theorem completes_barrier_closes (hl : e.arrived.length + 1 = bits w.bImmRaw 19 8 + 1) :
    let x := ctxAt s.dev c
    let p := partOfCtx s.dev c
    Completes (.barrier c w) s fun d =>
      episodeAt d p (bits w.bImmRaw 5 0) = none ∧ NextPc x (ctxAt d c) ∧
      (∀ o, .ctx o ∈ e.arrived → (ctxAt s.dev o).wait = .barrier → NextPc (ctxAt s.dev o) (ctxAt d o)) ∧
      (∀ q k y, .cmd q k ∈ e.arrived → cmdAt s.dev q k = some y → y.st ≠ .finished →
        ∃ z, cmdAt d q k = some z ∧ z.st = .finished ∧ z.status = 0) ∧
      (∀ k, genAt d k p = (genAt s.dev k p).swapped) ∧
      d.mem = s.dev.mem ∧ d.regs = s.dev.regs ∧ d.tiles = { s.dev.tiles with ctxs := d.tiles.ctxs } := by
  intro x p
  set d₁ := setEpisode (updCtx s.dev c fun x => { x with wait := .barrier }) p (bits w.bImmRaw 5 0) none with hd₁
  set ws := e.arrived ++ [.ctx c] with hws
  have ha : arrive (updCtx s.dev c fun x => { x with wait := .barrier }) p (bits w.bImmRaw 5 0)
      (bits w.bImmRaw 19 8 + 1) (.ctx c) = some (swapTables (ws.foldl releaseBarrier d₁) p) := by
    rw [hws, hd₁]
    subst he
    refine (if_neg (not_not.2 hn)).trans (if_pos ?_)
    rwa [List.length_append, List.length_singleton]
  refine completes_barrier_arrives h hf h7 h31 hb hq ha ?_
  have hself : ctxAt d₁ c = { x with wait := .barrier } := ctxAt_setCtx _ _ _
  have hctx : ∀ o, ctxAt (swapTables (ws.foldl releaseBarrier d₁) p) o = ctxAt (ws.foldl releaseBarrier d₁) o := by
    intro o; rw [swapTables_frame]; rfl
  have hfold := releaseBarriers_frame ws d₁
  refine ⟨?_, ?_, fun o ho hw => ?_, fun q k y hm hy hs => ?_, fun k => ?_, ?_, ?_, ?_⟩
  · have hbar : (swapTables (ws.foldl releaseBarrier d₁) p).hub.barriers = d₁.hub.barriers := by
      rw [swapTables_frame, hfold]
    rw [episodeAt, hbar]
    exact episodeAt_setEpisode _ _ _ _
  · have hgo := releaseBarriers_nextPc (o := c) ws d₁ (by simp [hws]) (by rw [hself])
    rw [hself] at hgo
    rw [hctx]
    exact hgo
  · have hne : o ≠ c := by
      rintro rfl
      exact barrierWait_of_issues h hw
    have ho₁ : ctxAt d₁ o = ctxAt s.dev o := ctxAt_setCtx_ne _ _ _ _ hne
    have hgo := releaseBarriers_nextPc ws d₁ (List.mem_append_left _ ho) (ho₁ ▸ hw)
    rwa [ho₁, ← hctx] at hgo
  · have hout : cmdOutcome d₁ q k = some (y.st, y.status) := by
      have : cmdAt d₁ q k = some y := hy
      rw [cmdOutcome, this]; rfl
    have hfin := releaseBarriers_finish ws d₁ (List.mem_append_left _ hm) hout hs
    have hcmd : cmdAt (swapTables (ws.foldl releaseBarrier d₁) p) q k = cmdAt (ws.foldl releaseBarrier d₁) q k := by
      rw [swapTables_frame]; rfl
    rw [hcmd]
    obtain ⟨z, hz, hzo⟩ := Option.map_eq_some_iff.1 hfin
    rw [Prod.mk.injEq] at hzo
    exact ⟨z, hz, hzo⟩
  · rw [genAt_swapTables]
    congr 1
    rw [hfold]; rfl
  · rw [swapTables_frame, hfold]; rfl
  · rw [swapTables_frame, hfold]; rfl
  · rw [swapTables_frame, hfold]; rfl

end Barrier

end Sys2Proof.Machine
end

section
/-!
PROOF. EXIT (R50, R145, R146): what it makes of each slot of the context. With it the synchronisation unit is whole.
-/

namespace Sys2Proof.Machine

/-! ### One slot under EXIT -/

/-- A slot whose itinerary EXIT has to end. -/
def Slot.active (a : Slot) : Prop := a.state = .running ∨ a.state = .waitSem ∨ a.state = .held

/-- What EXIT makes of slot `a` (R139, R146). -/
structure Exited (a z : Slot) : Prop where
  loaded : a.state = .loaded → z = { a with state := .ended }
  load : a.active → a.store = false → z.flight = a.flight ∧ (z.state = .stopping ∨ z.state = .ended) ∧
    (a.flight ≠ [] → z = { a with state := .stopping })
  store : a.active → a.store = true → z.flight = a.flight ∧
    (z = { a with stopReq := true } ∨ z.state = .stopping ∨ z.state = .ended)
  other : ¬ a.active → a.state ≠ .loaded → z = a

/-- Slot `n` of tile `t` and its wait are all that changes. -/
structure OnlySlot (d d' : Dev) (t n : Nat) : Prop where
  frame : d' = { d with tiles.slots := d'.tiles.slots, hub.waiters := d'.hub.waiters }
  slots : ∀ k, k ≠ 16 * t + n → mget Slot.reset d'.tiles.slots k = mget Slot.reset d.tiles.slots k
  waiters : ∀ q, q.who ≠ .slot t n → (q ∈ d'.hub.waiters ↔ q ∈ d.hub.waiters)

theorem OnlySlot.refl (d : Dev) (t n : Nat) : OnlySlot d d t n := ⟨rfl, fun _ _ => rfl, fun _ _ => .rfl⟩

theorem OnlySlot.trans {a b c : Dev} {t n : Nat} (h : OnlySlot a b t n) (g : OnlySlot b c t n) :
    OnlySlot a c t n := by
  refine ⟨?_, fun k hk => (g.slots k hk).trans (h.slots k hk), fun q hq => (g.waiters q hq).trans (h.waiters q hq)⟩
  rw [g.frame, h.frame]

# # # #

When you answer, output all of the material exactly as it appears above.

theorem completes_barrier_closes (hl : e.arrived.length + 1 = bits w.bImmRaw 19 8 + 1) :
    let x := ctxAt s.dev c
    let p := partOfCtx s.dev c
    Completes (.barrier c w) s fun d =>
      episodeAt d p (bits w.bImmRaw 5 0) = none ∧ NextPc x (ctxAt d c) ∧
      (∀ o, .ctx o ∈ e.arrived → (ctxAt s.dev o).wait = .barrier → NextPc (ctxAt s.dev o) (ctxAt d o)) ∧
      (∀ q k y, .cmd q k ∈ e.arrived → cmdAt s.dev q k = some y → y.st ≠ .finished →
        ∃ z, cmdAt d q k = some z ∧ z.st = .finished ∧ z.status = 0) ∧
      (∀ k, genAt d k p = (genAt s.dev k p).swapped) ∧
      d.mem = s.dev.mem ∧ d.regs = s.dev.regs ∧ d.tiles = { s.dev.tiles with ctxs := d.tiles.ctxs } := by
  intro x p
  set d₁ := setEpisode (updCtx s.dev c fun x => { x with wait := .barrier }) p (bits w.bImmRaw 5 0) none with hd₁
  set ws := e.arrived ++ [.ctx c] with hws
  have ha : arrive (updCtx s.dev c fun x => { x with wait := .barrier }) p (bits w.bImmRaw 5 0)
      (bits w.bImmRaw 19 8 + 1) (.ctx c) = some (swapTables (ws.foldl releaseBarrier d₁) p) := by
    rw [hws, hd₁]
    subst he
    refine (if_neg (not_not.2 hn)).trans (if_pos ?_)
    rwa [List.length_append, List.length_singleton]
  refine completes_barrier_arrives h hf h7 h31 hb hq ha ?_
  have hself : ctxAt d₁ c = { x with wait := .barrier } := ctxAt_setCtx _ _ _
  have hctx : ∀ o, ctxAt (swapTables (ws.foldl releaseBarrier d₁) p) o = ctxAt (ws.foldl releaseBarrier d₁) o := by
    intro o; rw [swapTables_frame]; rfl
  have hfold := releaseBarriers_frame ws d₁
  refine ⟨?_, ?_, fun o ho hw => ?_, fun q k y hm hy hs => ?_, fun k => ?_, ?_, ?_, ?_⟩
  · have hbar : (swapTables (ws.foldl releaseBarrier d₁) p).hub.barriers = d₁.hub.barriers := by
      rw [swapTables_frame, hfold]
    rw [episodeAt, hbar]
    exact episodeAt_setEpisode _ _ _ _
  · have hgo := releaseBarriers_nextPc (o := c) ws d₁ (by simp [hws]) (by rw [hself])
    rw [hself] at hgo
    rw [hctx]
    exact hgo
  · have hne : o ≠ c := by
      rintro rfl
      exact barrierWait_of_issues h hw
    have ho₁ : ctxAt d₁ o = ctxAt s.dev o := ctxAt_setCtx_ne _ _ _ _ hne
    have hgo := releaseBarriers_nextPc ws d₁ (List.mem_append_left _ ho) (ho₁ ▸ hw)
    rwa [ho₁, ← hctx] at hgo
  · have hout : cmdOutcome d₁ q k = some (y.st, y.status) := by
      have : cmdAt d₁ q k = some y := hy
      rw [cmdOutcome, this]; rfl
    have hfin := releaseBarriers_finish ws d₁ (List.mem_append_left _ hm) hout hs
    have hcmd : cmdAt (swapTables (ws.foldl releaseBarrier d₁) p) q k = cmdAt (ws.foldl releaseBarrier d₁) q k := by
      rw [swapTables_frame]; rfl
    rw [hcmd]
    obtain ⟨z, hz, hzo⟩ := Option.map_eq_some_iff.1 hfin
    rw [Prod.mk.injEq] at hzo
    exact ⟨z, hz, hzo⟩
  · rw [genAt_swapTables]
    congr 1
    rw [hfold]; rfl
  · rw [swapTables_frame, hfold]; rfl
  · rw [swapTables_frame, hfold]; rfl
  · rw [swapTables_frame, hfold]; rfl

end Barrier

end Sys2Proof.Machine
end

section
/-!
PROOF. EXIT (R50, R145, R146): what it makes of each slot of the context. With it the synchronisation unit is whole.
-/

namespace Sys2Proof.Machine

/-! ### One slot under EXIT -/

/-- A slot whose itinerary EXIT has to end. -/
def Slot.active (a : Slot) : Prop := a.state = .running ∨ a.state = .waitSem ∨ a.state = .held

/-- What EXIT makes of slot `a` (R139, R146). -/
structure Exited (a z : Slot) : Prop where
  loaded : a.state = .loaded → z = { a with state := .ended }
  load : a.active → a.store = false → z.flight = a.flight ∧ (z.state = .stopping ∨ z.state = .ended) ∧
    (a.flight ≠ [] → z = { a with state := .stopping })
  store : a.active → a.store = true → z.flight = a.flight ∧
    (z = { a with stopReq := true } ∨ z.state = .stopping ∨ z.state = .ended)
  other : ¬ a.active → a.state ≠ .loaded → z = a

/-- Slot `n` of tile `t` and its wait are all that changes. -/
structure OnlySlot (d d' : Dev) (t n : Nat) : Prop where
  frame : d' = { d with tiles.slots := d'.tiles.slots, hub.waiters := d'.hub.waiters }
  slots : ∀ k, k ≠ 16 * t + n → mget Slot.reset d'.tiles.slots k = mget Slot.reset d.tiles.slots k
  waiters : ∀ q, q.who ≠ .slot t n → (q ∈ d'.hub.waiters ↔ q ∈ d.hub.waiters)

theorem OnlySlot.refl (d : Dev) (t n : Nat) : OnlySlot d d t n := ⟨rfl, fun _ _ => rfl, fun _ _ => .rfl⟩

theorem OnlySlot.trans {a b c : Dev} {t n : Nat} (h : OnlySlot a b t n) (g : OnlySlot b c t n) :
    OnlySlot a c t n := by
  refine ⟨?_, fun k hk => (g.slots k hk).trans (h.slots k hk), fun q hq => (g.waiters q hq).trans (h.waiters q hq)⟩
  rw [g.frame, h.frame]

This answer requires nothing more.